***** The data
/-! ## Parameters -/

theorem exec_cfg {i : Instr} {s t : State} (h : exec i s = .next t) : t.cfg = s.cfg := by
  rcases exec_cases h with effect | ⟨e, -, rfl⟩
  · obtain ⟨cfg, -⟩ := effect.frame
    exact cfg
  · rfl

theorem runInstr_cfg {s t : State} (h : runInstr s = .next t) : t.cfg = s.cfg := by
  obtain ⟨-, rfl⟩ | ⟨-, -, rfl⟩ | ⟨w, e, -, -, rfl⟩ | ⟨w, i, -, -, hexec⟩ := runInstr_cases h
  case inr.inr.inr => exact (exec_cfg hexec).trans rfl
  all_goals rfl

theorem iinputComplete_cfg (r : InResponse) (s : State) : (iinputComplete r s).cfg = s.cfg := by
  obtain ⟨n, -, -, h⟩ | ⟨n, -, -, h⟩ | ⟨-, h⟩ | ⟨-, h⟩ := iinputComplete_cases r s <;> rw [h] <;> rfl

theorem hostAct_cfg {e : HostEvent} {s t : State} (h : hostAct e s = some t) : t.cfg = s.cfg := by
  obtain rfl | ⟨-, rfl⟩ | ⟨-, a, v, -, rfl⟩ | ⟨-, i, v, -, rfl⟩ | ⟨-, b, rfl⟩ | ⟨-, r, rfl⟩ := hostAct_cases h
  case inr.inr.inr.inr.inr => exact iinputComplete_cfg r s
  all_goals rfl

/-- Settles O54, by what a step can be. -/
theorem parametersNeverChange : Obligations.ParametersNeverChange := by
  intro s t h
  obtain hact | ⟨-, hrun⟩ | ⟨-, rfl⟩ := step_cases h
  · exact (hostAct_cfg hact).trans s.eventTaken_cfg
  · exact (runInstr_cfg hrun).trans s.eventTaken_cfg
  · rfl

end Sys2Proof.Machine
end

section
/-! PROOFS. The invariant of the machine under a step: what is stored stays canonical, in range and filled; the fault record,
pc and the latches agree with STATE (10_state.md R21, R29, R32; 60_exceptions.md R204; 70_reset_and_hazards.md R231). -/

namespace Sys2Proof.Machine

/-! ## Causes raised after the fetch -/

/-- The cause of a fault that comes after a successful fetch. -/
def FaultCause.afterFetch : FaultCause → Bool
  | .none => false
  | .fetchRange => false
  | .fetchNotInstr => false
  | .illegalInstr => true
  | .regRange => true
  | .memRange => true
  | .notInteger => true
  | .retNotInteger => true
  | .emptyReg => true
  | .emptyMem => true
  | .inputEos => true

theorem FaultCause.afterFetch_iff {c : FaultCause} :
    c.afterFetch = true ↔ c ≠ .none ∧ ¬ (c = .fetchRange ∨ c = .fetchNotInstr) := by
  cases c <;> decide

/-- Whatever the computation raises, its cause is not one of the fetch. -/
def RaisesAfterFetch {α : Type} (x : Checked α) : Prop := ∀ e, x = .error e → e.cause.afterFetch = true

theorem RaisesAfterFetch.ok {α : Type} (a : α) : RaisesAfterFetch (.ok a : Checked α) := fun _ h => nomatch h

theorem RaisesAfterFetch.bind {α β : Type} {x : Checked α} {f : α → Checked β} (hx : RaisesAfterFetch x)
    (hf : ∀ a, RaisesAfterFetch (f a)) : RaisesAfterFetch (x >>= f) := by
  intro e h
  obtain hraise | ⟨a, -, hraise⟩ := Checked.bind_error.mp h
  · exact hx e hraise
  · exact hf a e hraise
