-- ==== Sys2Proof/Config.lean ====
section
/-! DEFINITION. The parameters of the engine (00_scope R7): the values this hardware fixes, and the ones the
spec leaves open, which are constants without a body. -/

namespace Sys2Proof.Config

/-- `MAXLEN` of R7, the largest message length in bytes. -/
def maxLen : Nat := 2 ^ 61 - 1

/-- The initial chaining value (41_compression R132). -/
def iv : Quad := ⟨0x67452301, 0xefcdab89, 0x98badcfe, 0x10325476⟩

/-- The hardwired `ID` register (10_state R24). -/
def idWord : Word := 0x4D443401

/-- The bus response of one access (20_memory R63). -/
inductive BusStatus where
  | okay
  | error
deriving DecidableEq, Repr, Inhabited

/-- `BUSERR_RESPONSE` (92 D4, 93 U5): what the bus answers to a rejected access. Open. -/
opaque busErrResponse : BusStatus

/-- FREE VALUE (10_state R49, 93 U1): what the i-th unspecified read of one sequence returns, "each read drawn
independently". Applied to `State.stream`, which sequence, and the counter `State.draws`. Log 4. -/
opaque busyRead : Nat → Nat → Word

/-- `N_ENGINES` is this number plus one (R7: an integer ≥ 1). Open. -/
opaque moreEngines : Nat

/-- `N_ENGINES` (92 D25). -/
def nEngines : Nat := moreEngines + 1

/-- `BASE_k` is 512 times this number (R7: 512-byte aligned). Open. -/
opaque baseIndex : Nat → Nat

/-- `BASE_k`, the bus base address of instance k (92 D3). -/
def base (k : Nat) : Nat := 512 * baseIndex k

/-- `IRQ_LINE_k`, the host interrupt number of instance k's `IRQ` (92 D21). Open. -/
opaque irqLine : Nat → Nat

end Sys2Proof.Config
end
**********
[Task prompt]: Of all the entries above, repeat only the lines from the line that has "step can be. -/" to the line that has "e.cause.afterFetch = true", both lines included, exactly.

[Response to the task]:
/-- Settles O54, by what a step can be. -/
theorem parametersNeverChange : Obligations.ParametersNeverChange := by
  intro s t h
  obtain hact | ⟨-, hrun⟩ | ⟨-, rfl⟩ := step_cases h
  · exact (hostAct_cfg hact).trans s.eventTaken_cfg
  · exact (runInstr_cfg hrun).trans s.eventTaken_cfg
  · rfl

end Sys2Proof.Machine
end

section
/-! PROOFS. The invariant of the machine under a step: what is stored stays canonical, in range and filled; the fault record,
pc and the latches agree with STATE (10_state.md R21, R29, R32; 60_exceptions.md R204; 70_reset_and_hazards.md R231). -/

namespace Sys2Proof.Machine

/-! ## Causes raised after the fetch -/

/-- The cause of a fault that comes after a successful fetch. -/
def FaultCause.afterFetch : FaultCause → Bool
  | .none => false
  | .fetchRange => false
  | .fetchNotInstr => false
  | .illegalInstr => true
  | .regRange => true
  | .memRange => true
  | .notInteger => true
  | .retNotInteger => true
  | .emptyReg => true
  | .emptyMem => true
  | .inputEos => true

theorem FaultCause.afterFetch_iff {c : FaultCause} :
    c.afterFetch = true ↔ c ≠ .none ∧ ¬ (c = .fetchRange ∨ c = .fetchNotInstr) := by
  cases c <;> decide

/-- Whatever the computation raises, its cause is not one of the fetch. -/
def RaisesAfterFetch {α : Type} (x : Checked α) : Prop := ∀ e, x = .error e → e.cause.afterFetch = true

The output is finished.